When Lohiau saw the tears pouring down the face of his wife he asked why
in this time of gladness she wept.
For a long time she did not reply. Then she spoke of the winds with which
she had danced that night-the guardians of Niihau and Kauai, a people
listening to her call, under the ruler of all the winds, the great Lono,
dwelling on the waters.
Then she said: "You are my husband and I am your wife, but the call has
come and I cannot remain with you. I will return to my land--to the
fragrant blossoms of the hala, but I will send one of my younger sisters
to come after you. Before I forsook my land for Kauai I put a charge upon
my young sister to call me before nine days and nights had passed. Now I
hear this call and I must not abide by the great longing of your thought."

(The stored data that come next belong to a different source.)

/-! ### The instructions, one step each -/

theorem test_init_V_H1 : (after (.init 0#8 true .active) (sys [Instance.reset] (draws 7))).map
    (fun k => (k.cfgValid, k.results, k.transmits)) =
    some (true, [.ok], [(0#8, [0x42#8, 0x4D#8, 0xE1#8, 0x00#8, 0x01#8, 0x01#8, 0x71#8])]) := by decide
theorem test_init_V_H4 : (after (.init 0#8 true .passive) (sys [Instance.reset] (draws 0))).map
    (fun k => (k.cfgValid, k.results, k.transmits)) =
    some (false, [.fail], [(0#8, [0x42#8, 0x4D#8, 0xE1#8, 0x00#8, 0x00#8, 0x01#8, 0x70#8])]) := by decide
theorem test_notify_V_D7 : (after (.notify 0#8 ([0x42#8, 0x4D#8] ++ f1)) (one (draws 7))).map
    (fun k => (k.deliveries, k.statuses, k.bufLen)) = some ([], [.integrityError], 0) := by decide
theorem test_notify_V_D8 : (after (.notify 0#8 ([0x00#8, 0xFF#8, 0x4D#8] ++ f1)) (one (draws 7))).map
    (fun k => (k.deliveries, k.statuses, k.bufLen)) = some ([r1], [.delivered], 0) := by decide
theorem test_set_mode_V_H8 : (after (.setMode .passive) (one (draws 7))).map (fun k => (k.results, k.transmits)) =
    some ([.ok], [(0#8, [0x42#8, 0x4D#8, 0xE1#8, 0x00#8, 0x00#8, 0x01#8, 0x70#8])]) := by decide
theorem test_sleep_V_H10 : (after .sleep (one (draws 0))).map (fun k => (k.results, k.transmits)) =
    some ([.fail], [(0#8, [0x42#8, 0x4D#8, 0xE4#8, 0x00#8, 0x00#8, 0x01#8, 0x73#8])]) := by decide
theorem test_wakeup_V_H11 : (after .wakeup (one (draws 7))).map (fun k => (k.results, k.transmits)) =
    some ([.ok], [(0#8, [0x42#8, 0x4D#8, 0xE4#8, 0x00#8, 0x01#8, 0x01#8, 0x74#8])]) := by decide
theorem test_request_read_V_H12 : (after .requestRead (one (draws 3))).map (fun k => (k.results, k.transmits)) =
    some ([.ok], [(0#8, [0x42#8, 0x4D#8, 0xE2#8, 0x00#8, 0x00#8, 0x01#8, 0x71#8])]) := by decide
theorem test_request_read_V_H14 : (after .requestRead (sys [Instance.reset] (draws 7))).map
    (fun k => (k.results, k.transmits)) = some ([.fail], []) := by decide
theorem test_cmd_set_passive : (after .cmdSetPassive (one (draws 7))).map (fun k => (k.results, k.transmits)) =
    some ([.ok], [(0#8, [0x42#8, 0x4D#8, 0xE1#8, 0x00#8, 0x00#8, 0x01#8, 0x70#8])]) := by decide
theorem test_cmd_set_active : (after .cmdSetActive (one (draws 0))).map (fun k => (k.results, k.transmits)) =
    some ([.fail], [(0#8, [0x42#8, 0x4D#8, 0xE1#8, 0x00#8, 0x01#8, 0x01#8, 0x71#8])]) := by decide
theorem test_cmd_request_read : (after .cmdRequestRead (one (draws 1))).map (fun k => (k.results, k.transmits)) =
    some ([.ok], [(0#8, [0x42#8, 0x4D#8, 0xE2#8, 0x00#8, 0x00#8, 0x01#8, 0x71#8])]) := by decide
theorem test_cmd_sleep : (after .cmdSleep (one (draws 7))).map (fun k => (k.results, k.transmits)) =
    some ([.ok], [(0#8, [0x42#8, 0x4D#8, 0xE4#8, 0x00#8, 0x00#8, 0x01#8, 0x73#8])]) := by decide
theorem test_cmd_wakeup : (after .cmdWakeup (one (draws 7))).map (fun k => (k.results, k.transmits)) =
    some ([.ok], [(0#8, [0x42#8, 0x4D#8, 0xE4#8, 0x00#8, 0x01#8, 0x01#8, 0x74#8])]) := by decide
theorem test_data_frame_S1 : (after (.dataFrame (buildFrame r1)) (one (draws 7))).map
    (fun k => (k.deliveries, k.statuses)) = some ([r1], [.delivered]) := by decide
theorem test_data_frame_S2 : (after (.dataFrame (buildFrame r1 (adj := 1))) (one (draws 7))).map
    (fun k => (k.deliveries, k.statuses)) = some ([], [.integrityError]) := by decide
theorem test_refusals_V_D12_V_H7 :
    refusal (.notify 0#8 (0#8 :: f1)) (sys [configured 0#8] (draws 7) (some 32)) = some .bufferCapacity ∧
    refusal (.init 0#8 true .active) (one (draws 7)) = some .reinit ∧
    refusal (.init 0#8 true .active) (sys [Instance.reset, configured 0#8] (draws 7)) = some .sharedChannel := by decide
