-- ==== Sys2Proof/Machine/Dispatch.lean ====
section
/-! DEFINITION. Machine/Dispatch.lean: one arm per command, one direct call of its meaning. -/

namespace Sys2Proof.Machine

def exec (i : Instr) (s : State) : Host.Outcome State Fault Refusal :=
  match i with
  | .binit => Sys2Proof.Machine.execBinit s
  | .start => Sys2Proof.Machine.execStart s
  | .addr addr7 dir => Sys2Proof.Machine.execAddr addr7 dir s
  | .byte imm8 => Sys2Proof.Machine.execByte imm8 s
  | .stop => Sys2Proof.Machine.execStop s
  | .beginc => Sys2Proof.Machine.execBeginc s
  | .begind => Sys2Proof.Machine.execBegind s
  | .wstri imm8 => Sys2Proof.Machine.execWstri imm8 s
  | .wstrt => Sys2Proof.Machine.execWstrt s
  | .endCmd => Sys2Proof.Machine.execEnd s
  | .init => Sys2Proof.Machine.execInit s
  | .xfer => Sys2Proof.Machine.execXfer s
  | .clear => Sys2Proof.Machine.execClear s
  | .fill => Sys2Proof.Machine.execFill s

end Sys2Proof.Machine
end

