-- ==== Sys2Proof/Laws/Memory.lean ====
section
/-! SUPPORT. Laws/Memory.lean: what the memory operations do to a read, and that each keeps the canonical form. -/

namespace Sys2Proof.Machine

theorem lookup_put_same (m : List Host.Cell) (a : Nat) (v : Byte) : Memory.lookup (Memory.put m a v) a = some v := by
  induction m with
  | nil => simp [Memory.put, Memory.lookup]
  | cons c rest ih =>
    obtain ⟨k, u⟩ := c
    unfold Memory.put
    split
    · simp [Memory.lookup]
    · split
      · simp [Memory.lookup]
      · rw [Memory.lookup, if_neg (by omega), ih]

theorem lookup_put_other (m : List Host.Cell) {a b : Nat} (v : Byte) (h : b ≠ a) :
    Memory.lookup (Memory.put m a v) b = Memory.lookup m b := by
  induction m with
  | nil => simp [Memory.put, Memory.lookup, h.symm]
  | cons c rest ih =>
    obtain ⟨k, u⟩ := c
    unfold Memory.put
    split
    · simp [Memory.lookup, h.symm]
    · split
      · next heq => subst heq; simp [Memory.lookup, h.symm]
      · simp only [Memory.lookup, ih]

theorem lookup_drop_other (m : List Host.Cell) {a b : Nat} (h : b ≠ a) :
    Memory.lookup (Memory.drop m a) b = Memory.lookup m b := by
  induction m with
  | nil => rfl
  | cons c rest ih =>
    obtain ⟨k, u⟩ := c
    unfold Memory.drop
    split
    · next heq => subst heq; simp [Memory.lookup, h.symm]
    · simp only [Memory.lookup, ih]

theorem sortedFrom_mono {m : List Host.Cell} {i j : Nat} (h : i ≤ j) (hs : Memory.sortedFrom j m = true) :
    Memory.sortedFrom i m = true := by
  cases m with
  | nil => rfl
  | cons c rest =>
    simp only [Memory.sortedFrom, Bool.and_eq_true, decide_eq_true_eq] at hs ⊢
    exact ⟨by omega, hs.2⟩

theorem lookup_below_low {m : List Host.Cell} {low a : Nat} (hs : Memory.sortedFrom low m = true) (h : a < low) :
    Memory.lookup m a = none := by
  induction m generalizing low with
  | nil => rfl
  | cons c rest ih =>
    obtain ⟨k, u⟩ := c
    simp only [Memory.sortedFrom, Bool.and_eq_true, decide_eq_true_eq] at hs
    rw [Memory.lookup, if_neg (by omega)]
    exact ih hs.2 (by omega)

theorem lookup_drop_same {m : List Host.Cell} {low a : Nat} (hs : Memory.sortedFrom low m = true) :
    Memory.lookup (Memory.drop m a) a = none := by
  induction m generalizing low with
  | nil => rfl
  | cons c rest ih =>
    obtain ⟨k, u⟩ := c
    simp only [Memory.sortedFrom, Bool.and_eq_true, decide_eq_true_eq] at hs
    unfold Memory.drop
    split
    · next heq => subst heq; exact lookup_below_low hs.2 (by omega)
    · next hne => rw [Memory.lookup, if_neg hne]; exact ih hs.2

theorem sortedFrom_put {m : List Host.Cell} {low a : Nat} (v : Byte) (hs : Memory.sortedFrom low m = true) (h : low ≤ a) :
    Memory.sortedFrom low (Memory.put m a v) = true := by
  induction m generalizing low with
  | nil => simp [Memory.put, Memory.sortedFrom, h]
  | cons c rest ih =>
    obtain ⟨k, u⟩ := c
    simp only [Memory.sortedFrom, Bool.and_eq_true, decide_eq_true_eq] at hs
    unfold Memory.put
    split
    · simp only [Memory.sortedFrom, Bool.and_eq_true, decide_eq_true_eq]; exact ⟨h, by omega, hs.2⟩
    · split
      · next heq => subst heq; simp only [Memory.sortedFrom, Bool.and_eq_true, decide_eq_true_eq]; exact hs
      · simp only [Memory.sortedFrom, Bool.and_eq_true, decide_eq_true_eq]
        exact ⟨hs.1, ih hs.2 (by omega)⟩

theorem sortedFrom_drop {m : List Host.Cell} {low : Nat} (a : Nat) (hs : Memory.sortedFrom low m = true) :
    Memory.sortedFrom low (Memory.drop m a) = true := by
  induction m generalizing low with
  | nil => rfl
  | cons c rest ih =>
    obtain ⟨k, u⟩ := c
    simp only [Memory.sortedFrom, Bool.and_eq_true, decide_eq_true_eq] at hs
    unfold Memory.drop
    split
    · exact sortedFrom_mono (by omega) hs.2
    · simp only [Memory.sortedFrom, Bool.and_eq_true, decide_eq_true_eq]; exact ⟨hs.1, ih hs.2⟩

/-- A property of cells that holds of all of a memory and of a new cell holds after the cell is put. -/
theorem all_put {f : Host.Cell → Bool} {m : List Host.Cell} {a : Nat} {v : Byte} (hm : m.all f = true) (hv : f (a, v) = true) :
    (Memory.put m a v).all f = true := by
  induction m with
  | nil => simp [Memory.put, hv]
  | cons c rest ih =>
    obtain ⟨k, u⟩ := c
    simp only [List.all_cons, Bool.and_eq_true] at hm
    unfold Memory.put
    split
    · simp only [List.all_cons, Bool.and_eq_true]; exact ⟨hv, hm⟩
    · split
      · simp only [List.all_cons, Bool.and_eq_true]; exact ⟨hv, hm.2⟩
      · simp only [List.all_cons, Bool.and_eq_true]; exact ⟨hm.1, ih hm.2⟩

theorem all_drop {f : Host.Cell → Bool} {m : List Host.Cell} (a : Nat) (hm : m.all f = true) :
    (Memory.drop m a).all f = true := by
  induction m with
  | nil => rfl
  | cons c rest ih =>
    obtain ⟨k, u⟩ := c
    simp only [List.all_cons, Bool.and_eq_true] at hm
    unfold Memory.drop
    split
    · exact hm.2
    · simp only [List.all_cons, Bool.and_eq_true]; exact ⟨hm.1, ih hm.2⟩

/-- Reading where a byte was just written gives it. -/
theorem read_write_same {m : List Host.Cell} (hm : Memory.wf m = true) (a : Nat) (v : Byte) :
    Memory.read (Memory.write m a v) a = v := by
  simp only [Memory.wf, Bool.and_eq_true] at hm
  unfold Memory.read Memory.write
  split
  · next h => rw [lookup_drop_same hm.1]; exact h.symm
  · rw [lookup_put_same]; rfl

/-- A write leaves every other byte as it was. -/
theorem read_write_other (m : List Host.Cell) {a b : Nat} (v : Byte) (h : b ≠ a) :
    Memory.read (Memory.write m a v) b = Memory.read m b := by
  unfold Memory.read Memory.write
  split
  · rw [lookup_drop_other m h]
  · rw [lookup_put_other m v h]

/-- A write keeps the canonical form. -/
theorem wf_write {m : List Host.Cell} (hm : Memory.wf m = true) (a : Nat) (v : Byte) :
    Memory.wf (Memory.write m a v) = true := by
  simp only [Memory.wf, Bool.and_eq_true] at hm ⊢
  unfold Memory.write
  split
  · exact ⟨sortedFrom_drop a hm.1, all_drop a hm.2⟩
  · next h => exact ⟨sortedFrom_put v hm.1 (by omega), all_put hm.2 (by simpa using h)⟩

theorem below_put {m : List Host.Cell} {n a : Nat} (v : Byte) (hm : Memory.below n m = true) (h : a < n) :
    Memory.below n (Memory.put m a v) = true := all_put hm (by simpa using h)

theorem below_write {m : List Host.Cell} {n a : Nat} (v : Byte) (hm : Memory.below n m = true) (h : a < n) :
    Memory.below n (Memory.write m a v) = true := by
  unfold Memory.write
  split
  · exact all_drop a hm
  · exact below_put v hm h

theorem sortedFrom_ofBytes (a : Nat) (bs : List Byte) : Memory.sortedFrom a (Memory.ofBytes a bs) = true := by
  induction bs generalizing a with
  | nil => rfl
  | cons b bs ih =>
    unfold Memory.ofBytes
    split
    · exact sortedFrom_mono (by omega) (ih (a + 1))
    · simp only [Memory.sortedFrom, Bool.and_eq_true, decide_eq_true_eq]; exact ⟨Nat.le_refl a, ih (a + 1)⟩

/-- A bound buffer is in canonical form. -/
theorem wf_ofBytes (a : Nat) (bs : List Byte) : Memory.wf (Memory.ofBytes a bs) = true := by
  simp only [Memory.wf, Bool.and_eq_true]
  refine ⟨sortedFrom_mono (Nat.zero_le a) (sortedFrom_ofBytes a bs), ?_⟩
  induction bs generalizing a with
  | nil => rfl
  | cons b bs ih =>
    unfold Memory.ofBytes
    split
    · exact ih (a + 1)
    · next h => simp only [List.all_cons, Bool.and_eq_true]; exact ⟨by simpa using h, ih (a + 1)⟩

theorem below_ofBytes (a : Nat) (bs : List Byte) : Memory.below (a + bs.length) (Memory.ofBytes a bs) = true := by
  unfold Memory.below
  induction bs generalizing a with
  | nil => rfl
  | cons b bs ih =>
    have h := ih (a + 1)
    rw [show a + 1 + bs.length = a + (b :: bs).length by simp; omega] at h
    unfold Memory.ofBytes
    split
    · exact h
    · simp only [List.all_cons, Bool.and_eq_true]; exact ⟨by simp, h⟩

/-- Reading a bound buffer gives its bytes, and 0x00 outside it. -/
theorem read_ofBytes (a : Nat) (bs : List Byte) (k : Nat) (h : a ≤ k) :
    Memory.read (Memory.ofBytes a bs) k = (bs[k - a]?).getD Memory.unlisted := by
  induction bs generalizing a with
  | nil => simp [Memory.ofBytes, Memory.read, Memory.lookup]
  | cons b bs ih =>
    unfold Memory.ofBytes
    rcases Nat.eq_or_lt_of_le h with rfl | hlt
    · split
      · next hb =>
        rw [Memory.read, lookup_below_low (sortedFrom_ofBytes (a + 1) bs) (by omega)]
        simp [hb]
      · simp [Memory.read, Memory.lookup]
    · have h1 := ih (a + 1) (by omega)
      have h2 : k - a = (k - (a + 1)) + 1 := by omega
      split
      · rw [h1, h2]; simp
      · rw [Memory.read, Memory.lookup, if_neg (by omega), h2]
        simpa [Memory.read] using h1

end Sys2Proof.Machine
end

Then the queen of fire ceased speaking and began to be lost to Lohiau, who
was marvelling greatly at the fading away of his loved one, As Pele
disappeared peace came to him and all the land of Kauai was filled with
calm and rest.
Pele's spirit passed at once to the body lying in the house thatched with
ti[1] leaves in Puna.
[1. Cordyline terminalis.]
Page 86
Soon she arose and told Hiiaka to call the sisters from the sea and they
would go inland.
Then they gathered around the house in which Pele had slept. Pele told
them they must dance the hula of the lifted tabu, and asked them, one
after the other, to dance, but they all refused until she came to Hiiaka,
who had guarded her during her long sleep. Hiiaka desired to go down to
the beach and bathe with a friend, Hopoe, while the others went inland.
Pele said, "You cannot go unless you first dance for the lifted tabu."
Hiiaka arose and danced gloriously before the hula god and chanted while
she danced--
"Puna dances in the wind.
The forest of Keaau is shaken.
Haena moves quietly.
There is motion on the beach of Nanahuki.
The hula-lea danced by the wife,
Dancing with the sea of Nanahuki.
Perhaps this is a dance of love,
For the friend loved in the sleep."
Pele rejoiced over the skill of her younger sister and was surprised by
the chanted reference to the experiences at Haena. She granted permission
to Hiiaka to remain by the sea with her friend Hopoe, bathing and surf-
riding until a messenger should be sent to call her home to Kilauea. Then
Pele and the other sisters went inland.